P4 Regulation. It is possible that a significant legislative or regulatory change will emerge from Washington in the next few months and materially reshape the personal genomics landscape. But history tells us it is unlikely. Far more likely, it would seem, is that the discussion will continue on, with the FDA, Congress and other policymakers engaging stakeholders in an attempt to craft a system of oversight that balances legitimate concerns about the accuracy, efficacy and safety of advances in genomics and personalized medicine with the need to encourage continued progress and innovation in genomic-driven research, commerce and clinical care.
The keynote speaker at yesterday’s policy forum, Dr. Leroy Hood of the Institute for Systems Biology set out his familiar vision for transforming the future of healthcare: “P4 Medicine.” For Dr. Hood, the future of medicine is not only personalized, it is also predictive, preventive and participatory. To succeed, the regulation of genomics and personalized medicine will need to evolve in the same way and, in the end, find support from a legal and regulatory framework that is similarly predictable, personalized, preventive and participatory.
The first three Ps are of evident importance. Any reformed system of oversight must be predictable such that well-meaning researchers, healthcare providers, companies and investors can easily understand and fulfill their responsibilities and personalized to avoid shoe-horning new technologies into old regulatory pathways (e.g., the FDA’s current plan to classify increasingly data-driven diagnostic services as medical devices). It must also be preventive in the sense of being sufficiently robust to locate and remove inadequately vetted technologies and services, thereby preventing the type of bad outcome that could set back the entire field.

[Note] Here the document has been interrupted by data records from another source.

-- ==== Sys2Proof/Tests/Slice0.lean ====
section
/-! SUPPORT. Tests/Slice0.lean: ill-formed commands that the check refuses, worked values of the manual, one step of each kind of command,
and for every obligation with hypotheses a state and operands that meet them. Expected values come from the manual. -/

namespace Sys2Proof.Tests

open Machine

/-! ### Small states -/

/-- The state a command leads to. -/
def after (c : Instr) (s : State) : State :=
  match exec c s with
  | .next t => t
  | .fault _ => s
  | .refused _ => s

/-- Several commands in order. -/
def afterAll (l : List Instr) (s : State) : State := l.foldl (fun s c => after c s) s

def quietScan : ScanFindings := { decayed := [], repairFails := [] }

/-- READY, nothing going on. -/
def ready : State := { State.reset with power := { State.reset.power with part := .ready, stage := .ended } }

/-- READY with slot 0 holding authority. -/
def admin : State := { ready with authority := some { slot := 0, unwrap := { secret := [], salt := 0, e := 16 } } }

/-- Range 1 as in the worked example of 2.3.1 and 8.6: 10,000 blocks from 10,000, both locks enabled, HOLD. -/
def record1 : RangeRecord :=
  { fields := { defaultFields with
      start := 10000, length := 10000, readLock := true, writeLock := true, unitSize := 4096, sleep := .hold, access := [0, 2] }
    tweakOrigin := 10000, generation := 1, rootWrap := none, tableGeneration := 0 }

/-- A state whose range 1 has that record, in a service state, with its directions locked or not, and its key LIVE. -/
def withRange1 (s : State) (service : Service) (locked : Bool) : State :=
  { s with
    store := { s.store with ranges := s.store.ranges.set 1 (manufacturedCell record1) }
    table := s.table.set 1 { readLocked := locked, writeLocked := locked, service := service, inForce := .close }
    staging := s.staging.set 1 { fields := record1.fields, newKey := false }
    cache := s.cache.set 1 { state := .live, material := some 7, generation := some 1, refs := 0 } }

/-- Replace the record of range 1. -/
def setRecord1 (s : State) (record : RangeRecord) : State :=
  let ranges := s.store.ranges.set 1 (manufacturedCell record)
  { s with store := { s.store with ranges := ranges } }

/-- Range 1 ACTIVE and open with its policy DROP. -/
def withDrop1 (s : State) (service : Service) : State :=
  setRecord1 (withRange1 s service false) { record1 with fields := { record1.fields with sleep := .drop } }

/-- The drive enrolled with a platform. -/
def enrolled (s : State) (state : BindingState) : State :=
  { s with
    store := { s.store with binding := manufacturedCell { enrolled := some { digest := 3, secret := 5 }, recheck := 10 } }
    binding := { s.binding with state := state } }

/-- The shadow enabled. -/
def shadowed (s : State) (state : ShadowState) : State :=
  { s with
    store := { s.store with shadow := manufacturedCell { enabled := true, size := 16384, rootWrap := 9 } }
    shadow := state }

/-- A request in execution. -/
def busy (s : State) (job : Job) (stage : JobStage) : State :=
  { s with executor := { status := .executing, kind := 4, tag := 9, job := job, stage := stage } }

/-- A segment of range 0. -/
def segment0 (count progress : Nat) (step : SegStep) : Segment :=
  { owner := .range 0, first := 100, count := count, disposition := .cipher, tweak := some { k := 8, base := 0, origin := 0 },
    keyRef := some (.range 0), progress := progress, step := step }

/-- A transfer with one segment, under tag 31. -/
def carrying (s : State) (d : Direction) (state : TransferState) (g : Segment) : State :=
  { s with inflight := s.inflight.set 31 (some
      { direction := d, start := 100, count := g.count, generation := 0, sequence := 0, segments := [g], state := state,
        abortReason := none, failingLba := none }) }

/-- Lane 3 works that segment. -/
def inLane3 (s : State) (issued : List Nat) (fetched : List (Nat × List Byte)) : State :=
  { s with lanes := s.lanes.set 3 { idleLane with task := some (.transfer 31 0), issued := issued, fetched := fetched } }

/-- A group of the request executor being written. -/
def writing (s : State) (records : List Record) (stage : WriteStage) : State :=
  let group : Group := { submitter := .executor, records := records, effects := [.request], rewrites := false, final := false }
  { s with store := { s.store with writing := some { group := group, number := 1, stage := stage } } }

/-- A group whose records stand in the copies that its close makes effective, its marker being written. -/
def closing (s : State) (g : Group) : State :=
  { s with store := { g.records.foldl (fun st r => st.writeRecord 1 true r) s.store with
      writing := some { group := g, number := 1, stage := .marker 0 } } }

theorem closing_ready (s : State) (g : Group) (powered : s.power.powered = true) (cells : g.cells.Nodup) :
    (closing s g).readyToClose g := by
  refine ⟨powered, ⟨_, _, rfl⟩, cells, fun r m => ?_⟩
  have h := writeRecords_inTarget 1 g.records cells s.store r m
  cases r <;> exact h

/-- At the close the owners read what they read before the group was written (R80). -/
theorem closing_read (s : State) (g : Group) :
    (∀ n, (closing s g).range n = s.range n) ∧ (closing s g).shadowRecord = s.shadowRecord ∧ (∀ i, (closing s g).cred i = s.cred i) ∧
      (closing s g).profile = s.profile := by
  have reads : ∀ (l : List Record) (st : Store),
      (∀ (n : RangeId) lost, (l.foldl (fun st r => st.writeRecord 1 true r) st).ranges[n].read lost = st.ranges[n].read lost) ∧
        (∀ lost, (l.foldl (fun st r => st.writeRecord 1 true r) st).shadow.read lost = st.shadow.read lost) ∧
        (∀ (i : SlotId) lost, (l.foldl (fun st r => st.writeRecord 1 true r) st).creds[i].read lost = st.creds[i].read lost) ∧
        (l.foldl (fun st r => st.writeRecord 1 true r) st).profile = st.profile := by
    intro l
    induction l with
    | nil => intro st; exact ⟨fun _ _ => rfl, fun _ => rfl, fun _ _ => rfl, rfl⟩
    | cons x l ih =>
      intro st
      obtain ⟨a, b, c, d⟩ := ih (st.writeRecord 1 true x)
      obtain ⟨a', b', c', d'⟩ := writeRecord_read st 1 true x
      exact ⟨fun n lost => (a n lost).trans (a' n lost), fun lost => (b lost).trans (b' lost),
        fun i lost => (c i lost).trans (c' i lost), d.trans d'⟩
  obtain ⟨a, b, c, d⟩ := reads g.records s.store
  exact ⟨fun n => a n _, b _, fun i => c i _, by simp only [State.profile, closing, d]⟩

/-- The final group reads nothing that writing copies changes. -/
theorem closing_final (s : State) (g : Group) (salt : Word32) (key shadowKey : Key) :
    (closing s g).finalRecords salt key shadowKey = s.finalRecords salt key shadowKey := by
  obtain ⟨range, shadow, -, profile⟩ := closing_read s g
  simp only [State.finalRecords, State.finalRange0, State.tableGeneration, range, shadow, profile]

/-- A commit group reads nothing that writing copies changes. -/
theorem closing_commit (s : State) (g : Group) (c : Commit) : (closing s g).commitRecords c = s.commitRecords c := by
  obtain ⟨range, -, cred, profile⟩ := closing_read s g
  have staged : (closing s g).staged = s.staged := rfl
  have stagedDefined : (closing s g).stagedDefined = s.stagedDefined := rfl
  have newKey : ∀ r : RangeId, (closing s g).staging[r].newKey = s.staging[r].newKey := fun _ => rfl
  have defined : (closing s g).defined = s.defined := by
    funext r; rw [Bool.eq_iff_iff]; simp only [State.defined, decide_eq_true_eq, range]
  have removes : (closing s g).removes = s.removes := by
    funext r; rw [Bool.eq_iff_iff]; simp only [State.removes, decide_eq_true_eq, defined, stagedDefined]
  have receives : (closing s g).receivesKey = s.receivesKey := by
    funext r; rw [Bool.eq_iff_iff]; simp only [State.receivesKey, decide_eq_true_eq, defined, stagedDefined, newKey]
  have anyLock : (closing s g).anyLock = s.anyLock := by
    funext r; simp only [State.anyLock, range]
  have loses : (closing s g).losesLocks = s.losesLocks := by
    funext r; rw [Bool.eq_iff_iff]; simp only [State.losesLocks, decide_eq_true_eq, stagedDefined, anyLock, staged]
  have access : (closing s g).newAccess = s.newAccess := by
    funext r; simp only [State.newAccess, removes, staged]
  have ranges : (closing s g).rangeChanges = s.rangeChanges := by
    funext r; rw [Bool.eq_iff_iff]; simp only [State.rangeChanges, decide_eq_true_eq, staged, range, receives]
  have slots : (closing s g).slotChanges = s.slotChanges := by
    funext i
    simp only [State.slotChanges]
    refine congrArg (List.any allRanges) (funext fun r => ?_)
    rw [Bool.eq_iff_iff]
    simp only [decide_eq_true_eq, ne_eq, range, access, receives]
  have switched : (closing s g).switched c = s.switched c := by
    funext r
    simp only [State.switched, State.keptRootWrap, State.originFor, State.unitsPerBlock, removes, receives, staged, loses, range, profile]
  have switchedWrap : (closing s g).switchedWrap c = s.switchedWrap c := by
    funext i r
    simp only [State.switchedWrap, access, receives, range, cred, switched]
  simp only [State.commitRecords, State.commitRecord, State.commitCred, State.tableGeneration, switched, switchedWrap, ranges, slots,
    range, cred]

/-- A wipe plan in effect and intended. -/
def planned (s : State) (p : WipePlan) : State :=
  { s with store := { s.store with plan := manufacturedCell p }, wipe := { s.wipe with intended := p } }

/-! ### Ill-formed commands (one term for each check of WellFormed) -/

theorem test_scan_naming_a_copy_twice_is_ill_formed :
    wellFormed (.powerOn { decayed := [(.plan, .a), (.plan, .a)], repairFails := [] }) = false := by decide +kernel
theorem test_scan_naming_a_repair_twice_is_ill_formed :
    wellFormed (.partRestart { decayed := [], repairFails := [.token, .token] }) = false ∧
      wellFormed (.groupClose { decayed := [], repairFails := [.token, .token] }) = false := by decide +kernel
theorem test_answer_of_three_bytes_is_ill_formed : wellFormed (.mediaAcknowledge 0 (.answer [0, 0, 0])) = false := by decide +kernel
theorem test_media_error_past_the_media_is_ill_formed : wellFormed (.mediaError 0 (2 ^ 40 + 65536)) = false := by decide +kernel
theorem test_well_formed_frame_is_no_bad_frame : wellFormed (.badFrame (frameBytes 1 0 [])) = false := by decide +kernel
theorem test_known_kind_is_no_unknown_kind : wellFormed (.unknownKind (frameBytes 24 0 [])) = false ∧
    wellFormed (.unknownKind [0xA7]) = false := by decide +kernel
theorem test_fifteen_event_codes_are_ill_formed : wellFormed (.eventsEnable 0 (.fits (List.replicate 15 1))) = false ∧
    wellFormed (.eventsAck 0 (.fits (List.replicate 15 1))) = false := by decide +kernel
theorem test_short_secret_is_ill_formed :
    wellFormed (.authenticate 0 (.fits { slot := 0, secret := List.replicate 7 0, unlock := [] })) = false ∧
      wellFormed (.credSet 0 (.fits { slot := 0, secret := List.replicate 65 0, policy := none, dropUnavailable := false })) = false := by
  decide +kernel
theorem test_seventeen_unlocks_are_ill_formed :
    wellFormed (.authenticate 0 (.fits { slot := 0, secret := List.replicate 8 0, unlock := List.replicate 17 ⟨0, []⟩ })) = false := by
  decide +kernel
theorem test_nine_slots_are_ill_formed :
    wellFormed (.rangeStage 0 (.fits ⟨1, none, none, none, none, none, none, none, none, some (List.replicate 9 0), false⟩)) = false := by
  decide +kernel
theorem test_token_of_31_bytes_is_ill_formed : wellFormed (.wipeTokenSet 0 (.fits (List.replicate 31 0))) = false := by decide +kernel
theorem test_wipe_without_targets_is_ill_formed :
    wellFormed (.wipe 0 (.fits { scope := .targets [], overwrite := false, credential := .absent })) = false ∧
      wellFormed (.wipe 0 (.fits { scope := .all, overwrite := false, credential := .token [] })) = false ∧
      wellFormed (.wipe 0 (.fits { scope := .all, overwrite := false, credential := .factorySecret [] })) = false := by decide +kernel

But it is the fourth P, participatory, that demands the most immediate action. From the FDA’s public meeting next week to the open call for comments on the NIH’s Genetic Testing Registry to a myriad of less formal channels, opportunities abound for researchers, clinicians, consumers, companies, investors and interested citizens to share their thoughts on what the future laws and regulations governing genomics and personalized medicine should look like. In a field defined by rapidly changing scientific knowledge, technology and commercial models, overburdened legislators, regulators and other policymakers have little choice but to look to those active in the field for guidance on how to proceed.
There can be little doubt that some form of additional oversight is coming to the fields of genomics and personalized medicine. But the regulatory process remains closer to the beginning than the end, with limitless outcomes (for better or for worse) still on the table. Later today I will head down the peninsula to Singularity U, home of futurists and entrepreneurs from all fields, to talk about the legal and regulatory framework for genomics and personalized medicine. My first question to them will be: what do you want that regulatory framework to look like? I put the same question to you, the reader, and invite you to contribute your thoughts below.
1 Although I received an email with details about the hearing yesterday (7/22, 9:30 a.m. in room 2123 of the Rayburn House Office Building) the House Energy and Commerce Committee has yet to publicly announce the hearing as of this afternoon.